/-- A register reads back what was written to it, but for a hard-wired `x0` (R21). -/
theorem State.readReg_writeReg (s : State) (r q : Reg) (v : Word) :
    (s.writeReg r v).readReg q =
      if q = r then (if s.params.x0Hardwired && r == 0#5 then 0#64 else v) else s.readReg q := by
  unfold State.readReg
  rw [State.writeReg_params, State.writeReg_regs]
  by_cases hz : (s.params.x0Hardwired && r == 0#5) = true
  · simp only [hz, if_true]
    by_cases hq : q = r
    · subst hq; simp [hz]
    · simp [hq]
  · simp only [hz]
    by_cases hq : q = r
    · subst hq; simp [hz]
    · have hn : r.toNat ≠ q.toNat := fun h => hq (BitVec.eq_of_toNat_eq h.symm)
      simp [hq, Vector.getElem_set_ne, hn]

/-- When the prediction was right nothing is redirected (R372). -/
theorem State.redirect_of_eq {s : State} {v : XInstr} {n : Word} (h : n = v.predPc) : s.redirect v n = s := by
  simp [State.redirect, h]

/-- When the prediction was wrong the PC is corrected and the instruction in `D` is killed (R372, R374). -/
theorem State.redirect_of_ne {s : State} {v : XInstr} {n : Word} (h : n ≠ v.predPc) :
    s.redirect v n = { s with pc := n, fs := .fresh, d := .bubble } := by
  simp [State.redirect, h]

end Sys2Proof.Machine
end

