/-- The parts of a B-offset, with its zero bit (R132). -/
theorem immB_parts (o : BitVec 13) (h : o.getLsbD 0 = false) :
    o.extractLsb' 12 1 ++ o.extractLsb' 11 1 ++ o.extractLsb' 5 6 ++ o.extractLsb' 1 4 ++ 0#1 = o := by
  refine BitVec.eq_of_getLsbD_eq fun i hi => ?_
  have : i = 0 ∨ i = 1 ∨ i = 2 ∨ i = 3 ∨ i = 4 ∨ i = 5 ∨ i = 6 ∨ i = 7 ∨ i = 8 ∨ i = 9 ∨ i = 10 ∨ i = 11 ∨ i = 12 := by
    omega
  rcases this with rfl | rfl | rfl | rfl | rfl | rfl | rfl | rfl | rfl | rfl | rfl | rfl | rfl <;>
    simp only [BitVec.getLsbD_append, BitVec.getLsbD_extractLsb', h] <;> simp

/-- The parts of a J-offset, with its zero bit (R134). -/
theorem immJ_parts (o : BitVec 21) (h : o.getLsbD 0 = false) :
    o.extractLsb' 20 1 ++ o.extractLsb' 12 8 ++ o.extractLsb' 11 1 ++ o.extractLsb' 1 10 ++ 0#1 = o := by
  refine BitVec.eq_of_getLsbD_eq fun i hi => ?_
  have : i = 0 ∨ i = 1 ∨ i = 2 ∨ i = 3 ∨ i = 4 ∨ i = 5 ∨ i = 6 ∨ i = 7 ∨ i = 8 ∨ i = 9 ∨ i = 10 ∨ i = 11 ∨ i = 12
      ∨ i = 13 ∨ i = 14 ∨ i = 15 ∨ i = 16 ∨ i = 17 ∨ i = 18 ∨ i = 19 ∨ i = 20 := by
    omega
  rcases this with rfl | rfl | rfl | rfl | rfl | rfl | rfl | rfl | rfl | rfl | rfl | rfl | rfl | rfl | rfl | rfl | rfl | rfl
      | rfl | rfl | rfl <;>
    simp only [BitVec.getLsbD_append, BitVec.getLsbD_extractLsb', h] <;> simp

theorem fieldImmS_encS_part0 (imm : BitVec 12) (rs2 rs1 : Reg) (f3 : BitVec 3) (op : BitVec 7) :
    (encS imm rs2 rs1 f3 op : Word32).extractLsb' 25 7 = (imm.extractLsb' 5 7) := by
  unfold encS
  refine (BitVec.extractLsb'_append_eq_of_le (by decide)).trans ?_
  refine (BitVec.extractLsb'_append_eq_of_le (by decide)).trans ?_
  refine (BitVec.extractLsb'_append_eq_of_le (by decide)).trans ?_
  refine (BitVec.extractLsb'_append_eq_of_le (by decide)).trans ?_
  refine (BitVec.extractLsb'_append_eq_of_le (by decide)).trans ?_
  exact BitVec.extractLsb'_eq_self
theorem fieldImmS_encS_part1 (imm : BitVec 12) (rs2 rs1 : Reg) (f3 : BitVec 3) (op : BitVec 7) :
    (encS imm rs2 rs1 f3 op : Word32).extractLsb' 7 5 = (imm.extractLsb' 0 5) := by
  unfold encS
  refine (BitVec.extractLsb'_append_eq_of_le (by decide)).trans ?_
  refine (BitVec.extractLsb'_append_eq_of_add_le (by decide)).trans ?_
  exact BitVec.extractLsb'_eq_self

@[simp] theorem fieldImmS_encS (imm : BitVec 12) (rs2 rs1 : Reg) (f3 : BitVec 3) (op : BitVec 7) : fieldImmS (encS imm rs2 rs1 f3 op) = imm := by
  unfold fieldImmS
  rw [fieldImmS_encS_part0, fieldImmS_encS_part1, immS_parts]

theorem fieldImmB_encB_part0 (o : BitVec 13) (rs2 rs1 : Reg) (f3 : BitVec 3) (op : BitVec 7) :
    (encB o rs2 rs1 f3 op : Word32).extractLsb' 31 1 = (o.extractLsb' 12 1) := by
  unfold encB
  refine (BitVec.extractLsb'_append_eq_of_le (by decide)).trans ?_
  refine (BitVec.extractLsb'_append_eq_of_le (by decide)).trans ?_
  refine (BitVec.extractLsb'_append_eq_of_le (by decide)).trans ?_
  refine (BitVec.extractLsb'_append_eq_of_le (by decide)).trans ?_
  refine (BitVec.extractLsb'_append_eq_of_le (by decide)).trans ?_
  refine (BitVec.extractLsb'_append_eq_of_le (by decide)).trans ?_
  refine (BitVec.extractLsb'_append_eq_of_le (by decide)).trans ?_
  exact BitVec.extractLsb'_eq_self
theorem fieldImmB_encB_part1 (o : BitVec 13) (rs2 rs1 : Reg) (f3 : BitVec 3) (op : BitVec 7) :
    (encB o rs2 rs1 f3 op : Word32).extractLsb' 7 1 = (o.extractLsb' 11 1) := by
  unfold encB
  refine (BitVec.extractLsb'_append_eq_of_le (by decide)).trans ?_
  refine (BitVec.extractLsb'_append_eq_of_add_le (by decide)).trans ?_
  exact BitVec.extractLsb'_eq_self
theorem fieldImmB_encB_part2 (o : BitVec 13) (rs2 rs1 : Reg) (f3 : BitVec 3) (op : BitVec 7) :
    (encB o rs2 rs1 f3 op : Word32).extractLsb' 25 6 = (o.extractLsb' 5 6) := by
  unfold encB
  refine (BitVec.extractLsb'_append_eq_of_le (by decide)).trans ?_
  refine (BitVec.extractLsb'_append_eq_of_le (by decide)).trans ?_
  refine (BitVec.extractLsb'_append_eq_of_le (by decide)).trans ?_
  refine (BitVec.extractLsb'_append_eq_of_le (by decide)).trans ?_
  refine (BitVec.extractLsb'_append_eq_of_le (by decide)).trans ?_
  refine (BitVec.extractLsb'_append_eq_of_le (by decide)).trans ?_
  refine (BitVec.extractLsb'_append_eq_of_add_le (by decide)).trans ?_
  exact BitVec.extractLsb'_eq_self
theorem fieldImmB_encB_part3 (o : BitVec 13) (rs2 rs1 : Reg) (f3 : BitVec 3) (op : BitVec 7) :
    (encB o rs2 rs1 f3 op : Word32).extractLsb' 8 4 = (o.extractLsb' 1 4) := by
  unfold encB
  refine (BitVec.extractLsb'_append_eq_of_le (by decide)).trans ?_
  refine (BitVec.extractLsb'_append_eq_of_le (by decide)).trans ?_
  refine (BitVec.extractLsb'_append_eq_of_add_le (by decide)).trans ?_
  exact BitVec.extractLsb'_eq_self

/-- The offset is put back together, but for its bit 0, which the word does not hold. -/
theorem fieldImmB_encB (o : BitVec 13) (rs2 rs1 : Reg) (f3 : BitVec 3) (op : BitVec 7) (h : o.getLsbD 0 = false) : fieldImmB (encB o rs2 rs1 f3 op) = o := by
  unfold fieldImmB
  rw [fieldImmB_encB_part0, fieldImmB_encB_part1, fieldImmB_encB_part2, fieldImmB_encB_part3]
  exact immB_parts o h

######

**How to complete this task**: Out of the records above, pull the lines that include the word "only".

**Exercise solution**:
  · simp only [hz, if_true]
  · simp only [hz]
    simp only [BitVec.getLsbD_append, BitVec.getLsbD_extractLsb', h] <;> simp
    simp only [BitVec.getLsbD_append, BitVec.getLsbD_extractLsb', h] <;> simp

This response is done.